京城永定门的城门守军张老四这辈子都忘不了那天清晨。

    天色将明未明,薄雾贴着护城河飘过来,他正靠在城墙上打盹,忽然听见望楼上的兄弟喊了一声:“有人!正南官道上有人!”

    张老四探头望出去,薄雾里果然有一个影子。那影子走得很慢,一瘸一拐,像随时会散架。等那影子走近些,张老四才看清——那是一个人。一个浑身是血的人。

    铠甲裂了,肩上翻着白惨惨的刀口。后背插着三支箭,箭杆随着他的步伐微微颤动。每一步,都在官道的黄土上印下一个深红色的脚印,像一朵朵开错了季节的花。

    “什么人!站住!”

    那人没有停。或者说他已经停不下来了。他走路的姿态僵硬而执拗,像一具被最后一丝意志牵引着的躯壳。

    走到城门下时,他终于站住了。抬起头,满脸血污之下,一双眼睛亮得惊人。他一只手死死捂着胸口,另一只手颤巍巍举起来,掌心里是一本被血浸透了大半的册子。

    “苍狼卫暗桩统领……赵铁牛……”他的声音像从胸腔深处挤出来的,沙哑而破碎,“奉钦差孙有余之命……护送账册进京……呈……陛下御览……”

    说完最后一个字,他像一座被抽走了基石的雕像,仰面倒下去。

    张老四手忙脚乱接住他,触手一片湿热黏腻,全是血。他扯着嗓子喊:“飞报!快飞报入宫!苍狼卫的人!送账册的!”

    消息像一颗石子投入水面,涟漪一圈圈荡开。很快,整座京城都会知道,有一个叫赵铁牛的人,从凉州一路杀到了这里。

    而这一切,要从三天前那个夜晚说起。

    凉州城外的夜黑得像一口倒扣的锅。二十骑人马在夜色中疾驰,马蹄裹着布,马口衔着枚,整支队伍沉默得像一支离弦的暗箭。

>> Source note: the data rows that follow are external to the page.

/-- Whether an operation's length register counts. -/
def hasLength (kind : ElasticKind) : Bool :=
  match kind with
  | .mload => true
  | .mstore => true
  | .mroom => true
  | .matom => true
  | .mpref => true
  | _ => false

/-- An elastic operation issues (R103, R104): its registers are read, its token is armed for the next beat, and it queues in issue
order. A malformed request, or one of length 0, ends at once. -/
def moveBody (s : State) (r : Nat) (kind : ElasticKind) (f : MoveSlot) (q : Room) : SlotRes :=
  let tk := f.tk.toNat
  if (token q tk).st ≠ .idle then .error { code := codeTokenBusy }
  else
    let len := (xReg q f.xl.toNat).toNat
    let shape := if f.xq = 0 then 0 else xReg q f.xq.toNat
    let ok := requestOk q kind f len shape
    let kind' : ElasticKind := if !ok then .done codeMoveShape allParts
      else if hasLength kind && decide (len = 0) then .done 0 0 else kind
    let o : Elastic := { kind := kind', f := f, issued := s.now, src := (aReg q f.asrc.toNat).toNat, dst := (aReg q f.adst.toNat).toNat,
                         len := len, par := xReg q f.xp.toNat, shape := shape }
    let s := modRoom s r (fun q => { q with ops := q.ops ++ [o] })
    let s := if ok then s else recordFault s codeMoveShape (unitRoom q.floor) (roomItems r q 0)
    .ok (addAction s r (s.beat + 1) 0 (.tok tk { st := .pending, word := 0x10000#64, armed := s.beat, doneAt := 0 }))

/-! ### The two sides of a copy -/

/-- Where one side of a copy lies: device memory, the store of a resident room, or a swap slot (R138). -/
inductive Side where
  | dev (a : Nat)
  | own (r off : Nat)
  | swap (r off : Nat)
  deriving DecidableEq, Repr

def Side.shift (d : Side) (n : Nat) : Side :=
  match d with
  | .dev a => .dev (a + n)
  | .own r off => .own r (off + n)
  | .swap r off => .swap r (off + n)

/-- The start of the side rounded up to a 64-B boundary `n` bytes on (R488). -/
def Side.after (d : Side) (n : Nat) : Side :=
  match d with
  | .dev a => .dev (roundUp (a + n) 64)
  | .own r off => .own r (roundUp (off + n) 64)
  | .swap r off => .swap r (roundUp (off + n) 64)

/-- The swap slot that holds a room while it is not resident (R138). -/
def swapSlot (s : State) (r : Nat) : Option Nat := (s.job.swaps.find? (fun w => decide (w.1 = r))).map (fun w => w.2)

/-- The device address of up to 64 B of a side; none past the end of a room store (R23). -/
def sideAddr (s : State) (d : Side) (n : Nat) : Option Nat :=
  match d with
  | .dev a => some a
  | .own r off => let q := getRoom s r; if off + n ≤ storeBytes then some (storeAddr q.floor q.pos off) else none
  | .swap r off => if off + n ≤ storeBytes then (swapSlot s r).map (fun a => a + off) else none

/-- Failed parts as (line, code). -/
abbrev Fails := List (Nat × Nat)

def failIf (i c : Nat) : Fails := if c = 0 then [] else [(i, c)]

    赵铁牛跑在最前面。他一只手攥着缰绳,另一只手不自觉地按了按胸口。怀里那本账册硬邦邦地硌着肋骨,那是孙有余用命换来的东西。

    他想起孙有余把账册交给他的那个午后。那个钦差大人已经瘦脱了相,眼窝深陷,但目光却像两团火。“铁牛,”孙有余说,“武威仓的粮,不是被虫吃了,不是被雨淋了,是被人搬空了。一百万石粮食,全进了私仓。这笔账,全在这上面。你若能送到陛下面前,死在那仓里的三百二十七条人命,才算没有白死。”

    赵铁牛没有说话,只是单膝跪地,双手接过账册。

    孙有余没有等到他出发。当天夜里,钦差行辕走了水。孙有余被烧死在书房里。仵作说是意外,但赵铁牛在废墟里找到了一支被烧焦的箭杆。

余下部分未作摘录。